Thanks for your clear response. You have addressed all my questions, and I will increase my assessment to 5.
Overview:
This paper proposes SEAL, a method for models to learn from self-generated data. The proposed method incorporates model-generated self-edits, followed by evaluation on a target task, and a subequent model update based on target task performance. Effectiveness of SEAL is demonstrated on two downstream tasks and outperforms training on other synthetic datasets such as that of GPT-4.
Strengths:
- The paper is very well-written. The Figures 1-3 add a good amount of clarity to the method. The method itself is also intuitive to understand.
Weakness:
-
Experiments are run mostly at smaller scales including 3B and 7B model sizes, and on smaller scale evaluations. The experiments are also only limited to two tasks which are somewhat non-standard compared to other evaluations at this size such as Alpaca, MT-Bench, IF Eval, MMLU, etc.
-
Reviewers pointed out that there are some missing comparison with more SOTA work. As the paper primarily focuses on learning from self-generated data, the best comparison at the time was likely GPT-4 generated data as an upper bound on synthetic data generated for improvement. While there were still some concerns about the comparison of the GPT generated data, the performance comparisons are reasonable and encouraging.

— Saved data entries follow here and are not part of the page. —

/-- Why a command is refused: the phase test, and after it the capacity test of `PUSH` or of
`PAD`, whose overflow fault comes before it (R158). -/
theorem exec_refused_iff (i : Instr) (s : State) (r : Refusal) :
    exec i s = .refused r ↔
      (r = .wrongPhase ∧ legalIn i s.phase = false) ∨
      (r = .capacity ∧ s.phase = .load ∧ ∃ cap, s.cfg.bufCap = some cap ∧
        ((∃ b, i = .push b ∧ s.blen = cap) ∨
         (i = .pad ∧ s.blen < 2 ^ 61 ∧ cap < s.blen + (padTail s.blen).length))) := by
  have hsize : s.blen + (padTail s.blen).length = s.blen + 9 + zeroFill s.blen := by
    rw [length_padTail]; omega
  rw [hsize]
  constructor
  · intro h
    cases i with
    | init => cases h
    | push b =>
      obtain hphase | ⟨hr, hphase, hfull⟩ := execPush_refused h
      · exact .inl hphase
      · exact .inr ⟨hr, hphase, _, hfull, .inl ⟨b, rfl, rfl⟩⟩
    | pad =>
      obtain hphase | ⟨hr, hphase, hlen, hexceeds⟩ := execPad_refused h
      · exact .inl hphase
      · obtain ⟨cap, hcap, hlt⟩ := (exceedsCap_iff _ _).1 hexceeds
        exact .inr ⟨hr, hphase, cap, hcap, .inr ⟨rfl, hlen, hlt⟩⟩
    | split => exact .inl (execSplit_refused h)
    | next => exact .inl (execNext_refused h)
  · rintro (⟨rfl, hlegal⟩ | ⟨rfl, hphase, cap, hcap, ⟨b, rfl, rfl⟩ | ⟨rfl, hlen, hlt⟩⟩)
    · exact (exec_refused_wrongPhase_iff i s).2 hlegal
    · exact exec_push_of_full hphase hcap b
    · exact exec_pad_of_exceeds hphase hlen ((exceedsCap_iff _ _).2 ⟨cap, hcap, hlt⟩)

/-- Settles O30: a word that decodes to nothing is refused as such, any other for the reason its
command is. -/
theorem refusedExactlyWhen : Obligations.RefusedExactlyWhen := by
  intro s w rest r hinput
  cases hdecode : decode w with
  | error e => simp [step_invalid hinput hdecode, eq_comm]
  | ok i =>
    rw [stepRunsTheDecodedCommand s w rest i hinput hdecode, exec_refused_iff]
    cases i <;> simp [legalIn]

/-! ### What decides the outcome -/

section
variable {l₁ l₂ : List Response}

theorem sameFrom_ite {c : Prop} [Decidable c] {a₁ a₂ b₁ b₂ : Result}
    (ha : SameFrom l₁ l₂ a₁ a₂) (hb : SameFrom l₁ l₂ b₁ b₂) :
    SameFrom l₁ l₂ (if c then a₁ else b₁) (if c then a₂ else b₂) := by
  split_ifs
  · exact ha
  · exact hb

theorem sameFrom_next {t₁ t₂ : State} (rs : List Response) (helems : t₁.toArch = t₂.toArch)
    (h₁ : t₁.trace = l₁ ++ rs) (h₂ : t₂.trace = l₂ ++ rs) :
    SameFrom l₁ l₂ (.next t₁) (.next t₂) :=
  ⟨helems, rs, h₁, h₂⟩

end

/-- Settles O39: both states pass the same tests, so they reach the same arm, and each arm makes the
same update and the same response of them. -/
theorem outcomeDependsOnElementsAlone : Obligations.OutcomeDependsOnElementsAlone := by
  rintro i ⟨a, cfg, input₁, trace₁⟩ ⟨-, -, input₂, trace₂⟩ rfl rfl
  cases i with
  | init => exact sameFrom_next [.ack] rfl rfl rfl
  | push b => exact sameFrom_ite rfl (sameFrom_ite rfl (sameFrom_next [.ack] rfl rfl rfl))
  | pad =>
    exact sameFrom_ite rfl <| sameFrom_ite (sameFrom_next [.err .overflow] rfl rfl rfl) <|
      sameFrom_ite rfl <| sameFrom_ite (sameFrom_next [.err .padinv] rfl rfl rfl)
        (sameFrom_next [.ack] rfl rfl rfl)
  | split =>
    exact sameFrom_ite rfl <| sameFrom_ite (sameFrom_next [.err .align] rfl rfl rfl)
      (sameFrom_next [.ack] rfl rfl rfl)
  | next =>
    refine sameFrom_ite rfl (sameFrom_ite (sameFrom_next [.endSeq] rfl rfl rfl) ?_)
    cases a.buf.readBytes (blockAddr a) blockBytes with
    | none => rfl
    | some d => exact sameFrom_next [_] rfl rfl rfl

/-! ### Steps that run no command -/

section
variable {s : State}

theorem step_idle (h : s.input = []) : step s = .next s := by
  simp [step, fetch, h]

theorem step_reset {rest : List Event} (h : s.input = .reset :: rest) :
    step s = .next { s with input := rest }.takeReset := by
  simp [step, fetch, h]

end

/-- Settles O6: an empty stream holds the state, and a reset takes its event and clears. -/
theorem idleHoldsAndResetClears : Obligations.IdleHoldsAndResetClears :=
  ⟨fun _ => step_idle, fun _ _ h => ⟨_, step_reset h, rfl, rfl, rfl, rfl⟩⟩

end Sys2Proof.Machine
end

Main Reasons to Accept or Reject:
-
Accept: A clear, well-written paper with a simple and intuitive method that performs well. Authors have added several experiments expanding comparison.
-
Reject: Experiments are only limited to two tasks, which are somewhat non-standard and limited in size (initially 200 but expanded in rebuttal). The method is general but not applied in more settings. The authors note it could be applied in math, code, etc. but do not give any particulars.
Rebuttal Period:
All reviewers engaged in the rebuttal leading to increases scores where all reviewers are positive. Reviewers note that most of their concerns have been addressed by the rebuttal and the authors have run quite a few additional experiments with another model and more baselines, and addressed some potential limitations such as run time. However, the largest outstanding concern to me is the lack of multiple evaluation sets. This seems like a general method that could be applied in more domains and on any generation benchmark as self-generating data for a target task has general use.
Final Recommendation:
The paper proposes a novel method for training language models on self-generated data. There are a few comments from reviewers and additional experiments that the authors should incorporate into future versions.